Stored data:
theorem State.elapseTes_keep {s : State} {c : CoreId} {old : Nat} {new' : Nat} :
    Keep 72022272226875391 s (State.elapseTes s c old new') := by
  unfold State.elapseTes; try dsimp only
  repeat' first
    | with_reducible exact Keep.rfl'
    | with_reducible assumption
    | (with_reducible apply Keep.step State.countAt_keep; decide)
    | with_reducible apply Keep.setTe
    | exact fun k => absurd k (by decide)
    | with_reducible exact fun _ => rfl
    | with_reducible rfl
    | decide
    | with_reducible refine Keep.foldl ?_ (fun _ _ => ?_)
    | with_reducible refine Keep.foldlFst ?_ (fun _ _ => ?_)
    | with_reducible refine Keep.foldlSnd ?_ (fun _ _ => ?_)
    | with_reducible apply Keep.ite
    | with_reducible apply Keep.iteFst
    | with_reducible apply Keep.iteSnd
    | split
    | dsimp only

theorem State.advanceCore_keep {s : State} {c : CoreId} {ut : Nat} :
    Keep 31489875580540926 s (State.advanceCore s c ut) := by
  have hc : ¬ ut ≤ s.ut c → Keep 31489875580540926 s (s.setTime (match c with
      | .a => { s.time with utA := ut }
      | .b => { s.time with utB := ut })) := fun h => by
    refine Keep.setTime Keep.rfl' (fun k => absurd k (by decide)) (fun _ => by cases c <;> rfl) (fun _ => ?_) fun k => absurd k (by decide)
    cases c <;> simp only [State.ut] at h
    · exact ⟨show s.time.utA ≤ ut by omega, Nat.le_refl _⟩
    · exact ⟨Nat.le_refl _, show s.time.utB ≤ ut by omega⟩
  unfold State.advanceCore; dsimp only
  split
  · exact Keep.rfl'
  · rename_i h
    have k := hc h
    have m (b : Bool) {x : State} (c : CoreId) (n : Nat) (h : Keep 31489875580540926 s x) :
        Keep 31489875580540926 s (if b = true then x.count c 0x018 [] n else x) := by
      split
      · exact Keep.step State.count_keep (by decide) h
      · exact h
    exact Keep.step State.bwFollow_keep (by decide) (m _ c _ (Keep.step State.elapseTes_keep (by decide)
      (Keep.step State.count_keep (by decide) (Keep.step State.count_keep (by decide) k))))

theorem State.freezeNow_keep {s : State} {c : CoreId} :
    Keep 72022409665839103 s (State.freezeNow s c) := by
  unfold State.freezeNow; try dsimp only
  repeat' first
    | with_reducible exact Keep.rfl'
    | with_reducible assumption
    | (with_reducible apply Keep.step State.setCntCore_keep; decide)
    | with_reducible apply Keep.ite
    | split
    | dsimp only

theorem State.arriveCore_keep {s : State} {c : CoreId} {ut : Nat} :
    Keep 31489875580540926 s (State.arriveCore s c ut) := by
  unfold State.arriveCore; try dsimp only
  repeat' first
    | with_reducible exact Keep.rfl'
    | with_reducible assumption
    | (with_reducible apply Keep.step State.advanceCore_keep; decide)
    | (with_reducible apply Keep.step State.freezeNow_keep; decide)
    | with_reducible apply Keep.ite
    | split
    | dsimp only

Assignment:
Transcribe all the data word for word, as it appears above.

Task solution:
theorem State.elapseTes_keep {s : State} {c : CoreId} {old : Nat} {new' : Nat} :
    Keep 72022272226875391 s (State.elapseTes s c old new') := by
  unfold State.elapseTes; try dsimp only
  repeat' first
    | with_reducible exact Keep.rfl'
    | with_reducible assumption
    | (with_reducible apply Keep.step State.countAt_keep; decide)
    | with_reducible apply Keep.setTe
    | exact fun k => absurd k (by decide)
    | with_reducible exact fun _ => rfl
    | with_reducible rfl
    | decide
    | with_reducible refine Keep.foldl ?_ (fun _ _ => ?_)
    | with_reducible refine Keep.foldlFst ?_ (fun _ _ => ?_)
    | with_reducible refine Keep.foldlSnd ?_ (fun _ _ => ?_)
    | with_reducible apply Keep.ite
    | with_reducible apply Keep.iteFst
    | with_reducible apply Keep.iteSnd
    | split
    | dsimp only

theorem State.advanceCore_keep {s : State} {c : CoreId} {ut : Nat} :
    Keep 31489875580540926 s (State.advanceCore s c ut) := by
  have hc : ¬ ut ≤ s.ut c → Keep 31489875580540926 s (s.setTime (match c with
      | .a => { s.time with utA := ut }
      | .b => { s.time with utB := ut })) := fun h => by
    refine Keep.setTime Keep.rfl' (fun k => absurd k (by decide)) (fun _ => by cases c <;> rfl) (fun _ => ?_) fun k => absurd k (by decide)
    cases c <;> simp only [State.ut] at h
    · exact ⟨show s.time.utA ≤ ut by omega, Nat.le_refl _⟩
    · exact ⟨Nat.le_refl _, show s.time.utB ≤ ut by omega⟩
  unfold State.advanceCore; dsimp only
  split
  · exact Keep.rfl'
  · rename_i h
    have k := hc h
    have m (b : Bool) {x : State} (c : CoreId) (n : Nat) (h : Keep 31489875580540926 s x) :
        Keep 31489875580540926 s (if b = true then x.count c 0x018 [] n else x) := by
      split
      · exact Keep.step State.count_keep (by decide) h
      · exact h
    exact Keep.step State.bwFollow_keep (by decide) (m _ c _ (Keep.step State.elapseTes_keep (by decide)
      (Keep.step State.count_keep (by decide) (Keep.step State.count_keep (by decide) k))))

theorem State.freezeNow_keep {s : State} {c : CoreId} :
    Keep 72022409665839103 s (State.freezeNow s c) := by
  unfold State.freezeNow; try dsimp only
  repeat' first
    | with_reducible exact Keep.rfl'
    | with_reducible assumption
    | (with_reducible apply Keep.step State.setCntCore_keep; decide)
    | with_reducible apply Keep.ite
    | split
    | dsimp only

theorem State.arriveCore_keep {s : State} {c : CoreId} {ut : Nat} :
    Keep 31489875580540926 s (State.arriveCore s c ut) := by
  unfold State.arriveCore; try dsimp only
  repeat' first
    | with_reducible exact Keep.rfl'
    | with_reducible assumption
    | (with_reducible apply Keep.step State.advanceCore_keep; decide)
    | (with_reducible apply Keep.step State.freezeNow_keep; decide)
    | with_reducible apply Keep.ite
    | split
    | dsimp only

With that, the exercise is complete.